With so much attention rightly focused on the Gulf oil spill, it's easy to forget that BP has other businesses. Take BP Biofuels North America, a division that announced last week it will pay $98.3 million for Verenium Corp.'s (VRNM) cellulosic biofuels business. Skeptics out there may look at this as a relatively cheap PR ploy. What better way to start boosting your oil-soaked beaches image than to snap up a business that's trying to commercialize advanced biofuels made from non-food stocks, right?

The purchase has nothing to do with the oil spill or BP's image. It's about cost control. Whether this is a worthwhile investment is another question altogether. BP and Verenium formed a 50-50 joint venture back in 2008 to develop commercial-scale cellulosic ethanol. Verenium, which started as a specialty enzymes developer and before it expanded into cellulosic biofuels, has struggled financially for years. More recently warned it wouldn't be able to make debt payments without an injection of capital.
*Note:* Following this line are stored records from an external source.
-- ==== Sys2Proof/Tests/Slice0.lean ====
section
/-!
SUPPORT. The model's own tests: what WellFormed refuses, the decoding of PDUs written out from 30_encoding.md and
95_test_vectors.md, one poll of each instruction against a vector of 95_test_vectors.md, and for each statement that has
hypotheses a witness that meets them.
-/
namespace Sys2Proof.Tests

open Sys2Proof.Machine

/-! ### Helpers -/

/-- The parameters with the socket transport (configuration SC of 95_test_vectors.md). -/
def socketParams : Params :=
  { Params.standard with config := { Params.standard.config with transport := .socket } }

/-- The configuration BIG of 95_test_vectors.md, on transport t. -/
def bigParams (t : Transport) : Params :=
  { Params.standard with
    config :=
      { Params.standard.config with
        transport := t
        coil := { base := 0, len := 2048 }
        disc := { base := 0, len := 2048 }
        hold := { base := 0, len := 200 }
        input := { base := 0, len := 200 } }
    initCoil := []
    initHold := List.replicate 200 7 }

/-- After a reset with SC, serial, with these polls to come. -/
def serialWith (polls : List (List Byte)) : State := { State.reset with polls := polls }

/-- After a reset with SC, socket, with these polls to come. -/
def socketWith (polls : List (List Byte)) : State := { State.resetWith socketParams with polls := polls }

/-- After a reset with BIG, with these polls to come. -/
def bigWith (t : Transport) (polls : List (List Byte)) : State :=
  { State.resetWith (bigParams t) with polls := polls }

/-- The outcome is a next state with property p. -/
def answersWith (o : Host.Outcome State Fault Refusal) (p : State → Bool) : Bool :=
  match o with
  | .next t => p t
  | _ => false

theorem exists_of_answersWith {o : Host.Outcome State Fault Refusal} {p : State → Bool}
    (h : answersWith o p = true) : ∃ t, o = .next t ∧ p t = true := by
  cases o with
  | next t => exact ⟨t, rfl, h⟩
  | fault r => simp [answersWith] at h
  | refused r => simp [answersWith] at h

/-- The PDU p decodes to i. -/
def decodesTo (p : List Byte) (i : Instr) : Bool :=
  match decode p with
  | .ok j => j == i
  | .error _ => false

theorem decode_eq_of_decodesTo {p : List Byte} {i : Instr} (h : decodesTo p i = true) : decode p = .ok i := by
  unfold decodesTo at h
  split at h
  · rename_i j hj
    rw [hj, eq_of_beq h]
  · cases h

/-- The next state's outcomes are the state's own and then o, and its tables are m. -/
def endsIn (s : State) (o : PollOutcome) (m : Memory) : Bool :=
  answersWith (step s) fun t => t.outcomes == s.outcomes ++ [o] && t.mem == m

/-- SC's tables with coil i set to v. -/
def coilSet (i : Nat) (v : Bool) : Memory := { State.reset.mem with coil := State.reset.mem.coil.set i v }

/-- SC's tables with holding register i set to v. -/
def holdSet (i : Nat) (v : Word) : Memory := { State.reset.mem with hold := State.reset.mem.hold.set i v }

/-! ### WellFormed: an ill-formed term for each check -/

theorem test_wellFormed_refuses_unsupported_supported_code : (Instr.unsupported 0x01).wellFormed = false := by decide

theorem test_wellFormed_refuses_coil_data_past_byte_count :
    (Instr.writeMultipleCoils 100 8 1 [0xCD, 0x01]).wellFormed = false := by decide

theorem test_wellFormed_refuses_register_data_past_byte_count :
    (Instr.writeMultipleRegisters 200 1 1 [0x12, 0x34]).wellFormed = false := by decide

/-! ### Decoding: one PDU per constructor, written out from 30_encoding.md R56 to R58 and R62 -/

theorem test_decode_readCoils : decode [0x01, 0x00, 0x64, 0x00, 0x0A] = .ok (.readCoils 100 10) := rfl

theorem test_decode_readDiscreteInputs :
    decode [0x02, 0xFF, 0xFF, 0x00, 0x02] = .ok (.readDiscreteInputs 0xFFFF 2) := rfl

theorem test_decode_readHoldingRegisters :
    decode [0x03, 0x01, 0x2B, 0x00, 0x01] = .ok (.readHoldingRegisters 299 1) := rfl

theorem test_decode_readInputRegisters :
    decode [0x04, 0x00, 0x06, 0x00, 0x02] = .ok (.readInputRegisters 6 2) := rfl

theorem test_decode_writeSingleCoil :
    decode [0x05, 0x00, 0x65, 0x12, 0x34] = .ok (.writeSingleCoil 101 0x1234) := rfl

theorem test_decode_writeSingleRegister :
    decode [0x06, 0x01, 0x2B, 0xBE, 0xEF] = .ok (.writeSingleRegister 299 0xBEEF) := rfl

theorem test_decode_writeMultipleCoils :
    decode [0x0F, 0x00, 0x66, 0x00, 0x04, 0x01, 0x0A] = .ok (.writeMultipleCoils 102 4 1 [0x0A]) := rfl

theorem test_decode_writeMultipleRegisters :
    decode [0x10, 0x00, 0xC9, 0x00, 0x02, 0x04, 0x12, 0x34, 0xAB, 0xCD] =
      .ok (.writeMultipleRegisters 201 2 4 [0x12, 0x34, 0xAB, 0xCD]) := rfl

theorem test_decode_unsupported : decode [0x07] = .ok (.unsupported 0x07) := rfl

/-- R58: a payload of four bytes has BC = 0 and no DATA. -/
theorem test_decode_no_byte_count : decode [0x0F, 0x00, 0x64, 0x00, 0x01] = .ok (.writeMultipleCoils 100 1 0 []) := rfl

/-- R115: three payload bytes are too few for a supported code. -/
theorem test_decode_short : decode [0x06, 0x00, 0xC8, 0x00] = .error .shortPayload := rfl

/-! ### One poll of each instruction, from 95_test_vectors.md -/

/-- V-FC1-4: nine coils, the last byte padded with zeros. -/
theorem test_readCoils :
    endsIn (serialWith [[0x11, 0x01, 0x00, 0x64, 0x00, 0x09, 0xBF, 0x43]])
      (.emit [0x11, 0x01, 0x02, 0xCD, 0x01, 0xED, 0x6F]) State.reset.mem = true := by decide +kernel

/-- V-FC1-6: one coil past the end. -/
theorem test_readCoils_past_end :
    endsIn (serialWith [[0x11, 0x01, 0x00, 0x6E, 0x00, 0x01, 0x9E, 0x87]])
      (.emit [0x11, 0x81, 0x02, 0xC0, 0x54]) State.reset.mem = true := by decide +kernel

/-- V-FC2-2. -/
theorem test_readDiscreteInputs :
    endsIn (serialWith [[0x11, 0x02, 0x00, 0x04, 0x00, 0x05, 0xFB, 0x58]])
      (.emit [0x11, 0x02, 0x01, 0x05, 0x65, 0x4B]) State.reset.mem = true := by decide +kernel

/-- V-FC3-1, which is W4 of the source. -/
theorem test_readHoldingRegisters :
    endsIn (serialWith [[0x11, 0x03, 0x00, 0xC8, 0x00, 0x05, 0x06, 0xA7]])
      (.emit [0x11, 0x03, 0x0A, 0x00, 0x2A, 0x00, 0x2A, 0x00, 0x2A, 0x00, 0x2A, 0x00, 0x2A, 0xCF, 0x54])
      State.reset.mem = true := by decide +kernel

/-- V-LIM-2: 128 registers do not fit the byte count. -/
theorem test_readHoldingRegisters_too_many :
    endsIn (bigWith .serial [[0x11, 0x03, 0x00, 0x00, 0x00, 0x80, 0x46, 0xFA]])
      (.emit [0x11, 0x83, 0x03, 0x00, 0xF4]) (State.resetWith (bigParams .serial)).mem = true := by decide +kernel

/-- V-FC4-1. -/
theorem test_readInputRegisters :
    endsIn (serialWith [[0x11, 0x04, 0x00, 0x06, 0x00, 0x02, 0x93, 0x5A]])
      (.emit [0x11, 0x04, 0x04, 0x10, 0x06, 0x10, 0x07, 0x42, 0x86]) State.reset.mem = true := by decide +kernel

/-- V-FC5-1: the echo, and coil 1 becomes 1. -/
theorem test_writeSingleCoil :
    endsIn (serialWith [[0x11, 0x05, 0x00, 0x65, 0xFF, 0x00, 0x9E, 0xB5]])
      (.emit [0x11, 0x05, 0x00, 0x65, 0xFF, 0x00, 0x9E, 0xB5]) (coilSet 1 true) = true := by decide +kernel

/-- V-FC5-8: the address is checked before the value. -/
theorem test_writeSingleCoil_address_before_value :
    endsIn (serialWith [[0x11, 0x05, 0x00, 0x6E, 0x12, 0x34, 0xA3, 0xF0]])
      (.emit [0x11, 0x85, 0x02, 0xC2, 0x94]) State.reset.mem = true := by decide +kernel

/-- V-FC6-1: the last register. -/
theorem test_writeSingleRegister :
    endsIn (serialWith [[0x11, 0x06, 0x01, 0x2B, 0xBE, 0xEF, 0xCA, 0x82]])
      (.emit [0x11, 0x06, 0x01, 0x2B, 0xBE, 0xEF, 0xCA, 0x82]) (holdSet 99 0xBEEF) = true := by decide +kernel

/-- R128, worked example: coils 2 to 5 become 0, 1, 0, 1. -/
theorem test_writeMultipleCoils :
    endsIn (serialWith [[0x11, 0x0F, 0x00, 0x66, 0x00, 0x04, 0x01, 0x0A, 0xB7, 0x95]])
      (.emit [0x11, 0x0F, 0x00, 0x66, 0x00, 0x04, 0xB6, 0x87])
      { State.reset.mem with coil := [true, false, false, true, false, true, true, true, true, false] } = true := by
  decide +kernel

/-- R129, worked example: registers 1 and 2 become 0x1234 and 0xABCD. -/
theorem test_writeMultipleRegisters :
    endsIn (serialWith [[0x11, 0x10, 0x00, 0xC9, 0x00, 0x02, 0x04, 0x12, 0x34, 0xAB, 0xCD, 0x91, 0x46]])
      (.emit [0x11, 0x10, 0x00, 0xC9, 0x00, 0x02, 0x93, 0x66])
      { State.reset.mem with hold := 42 :: 0x1234 :: 0xABCD :: List.replicate 97 42 } = true := by decide +kernel

/-- R130, worked example. -/
theorem test_unsupported :
    endsIn (serialWith [[0x11, 0x07, 0x00, 0x00, 0x00, 0x00, 0xB6, 0x9A]])
      (.emit [0x11, 0x87, 0x01, 0x83, 0xF5]) State.reset.mem = true := by decide +kernel

/-- W4 on a socket. -/
theorem test_socket_read :
    endsIn (socketWith [[0x00, 0x01, 0x00, 0x00, 0x00, 0x06, 0x11, 0x03, 0x00, 0xC8, 0x00, 0x05]])
      (.emit
        [0x00, 0x01, 0x00, 0x00, 0x00, 0x0D, 0x11, 0x03, 0x0A, 0x00, 0x2A, 0x00, 0x2A, 0x00, 0x2A, 0x00, 0x2A, 0x00,
          0x2A])
      State.reset.mem = true := by decide +kernel

/-! ### Witnesses: states and operands that meet the hypotheses of the statements, each clause at the edge of its range -/

/-- V-DROP-1: a good serial read of one holding register. -/
def goodRead : List Byte := [0x11, 0x03, 0x00, 0xC8, 0x00, 0x01, 0x07, 0x64]

/-- V-DROP-2: its trailer's high byte changed. -/
def badCrc : List Byte := [0x11, 0x03, 0x00, 0xC8, 0x00, 0x01, 0x07, 0x65]

/-- V-DROP-5: a good CRC and another server's id. -/
def otherServer : List Byte := [0x12, 0x03, 0x00, 0xC8, 0x00, 0x01, 0x07, 0x57]

/-- V-FC5-1. -/
def goodCoilWrite : List Byte := [0x11, 0x05, 0x00, 0x65, 0xFF, 0x00, 0x9E, 0xB5]

/-- V-SOCK-1. -/
def socketRead : List Byte := [0x00, 0x01, 0x00, 0x00, 0x00, 0x06, 0x11, 0x03, 0x00, 0xC8, 0x00, 0x05]

/-- V-SOCK-3. -/
def socketWrite : List Byte := [0x12, 0x34, 0x00, 0x00, 0x00, 0x06, 0x11, 0x06, 0x00, 0xC8, 0x12, 0x34]

/-- A PDU of 253 bytes, the most a 260-byte receive holds. -/
def longPdu : List Byte := [0x10, 0x00, 0xC8, 0x00, 0x64, 0xC8] ++ List.replicate 247 0x12

theorem witness_DecodeOfEncodeIsIdentity :
    (Instr.writeMultipleRegisters 0xFFFF 0xFFFF 2 [0x12, 0x34]).wellFormed = true ∧
      (Instr.writeMultipleCoils 0 1 0 []).wellFormed = true ∧ (Instr.unsupported 0xFF).wellFormed = true := by decide

theorem witness_DecodeIgnoresBytesPastTheLayout :
    (Instr.writeMultipleCoils 100 8 1 [0xCD]).wellFormed = true ∧
      ∀ (addr qty : Word) (bc : Byte) (data : List Byte),
        Instr.writeMultipleCoils 100 8 1 [0xCD] = .writeMultipleCoils addr qty bc data ∨
            Instr.writeMultipleCoils 100 8 1 [0xCD] = .writeMultipleRegisters addr qty bc data →
          data.length = bc.toNat :=
  ⟨rfl, fun _ _ _ _ h => by rcases h with h | h <;> cases h; rfl⟩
As a result, BP is able to buy Verenium's cellulosic biofuels business on the cheap. The $98.3 million payment includes biofuels and enzyme technology developed by Verenium; a pilot plant in Louisiana and a demonstration-scale facility as well as research and development centers in San Diego. BP also will become the sole investor in Galaxy Biofuels and Vercipa Biofuels, two ventures formed with Verenium.

This would be a great deal for BP were it not for the high-risk still related to cellulosic ethanol and that it will take considerably more money to develop the business. Verenium, for example, was once considered a leader among the many start-ups trying to crack the cellulosic biofuels problem. Now Verenium's technology -- the same tech that BP just bought the rights to -- is seen as lagging behind its competitors, as Forbes recently noted.

Sure, $98.3 million is drop in the bucket for BP. But the purchase signals the company's commitment to cellulosic ethanol, which means it will spend a lot more in the coming decade. BP and Verenium were supposed to build a commercial-scale ethanol plant in Florida, a facility that will cost around $300 million. BP will continue with this venture and apply for a loan guarantee from the federal government.

Verenium is the real winner in this deal. The company finally gets to shed its money-losing cellulosic ethanol unit and focus on its enzymes business instead, which is actually generating revenues. Its enzyme product revenues in the first quarter represented some 89 percent of its total revenues. Verenium reported first quarter revenue of $11.6 million from its enzymes product sales, up from $10.6 million in same period last year.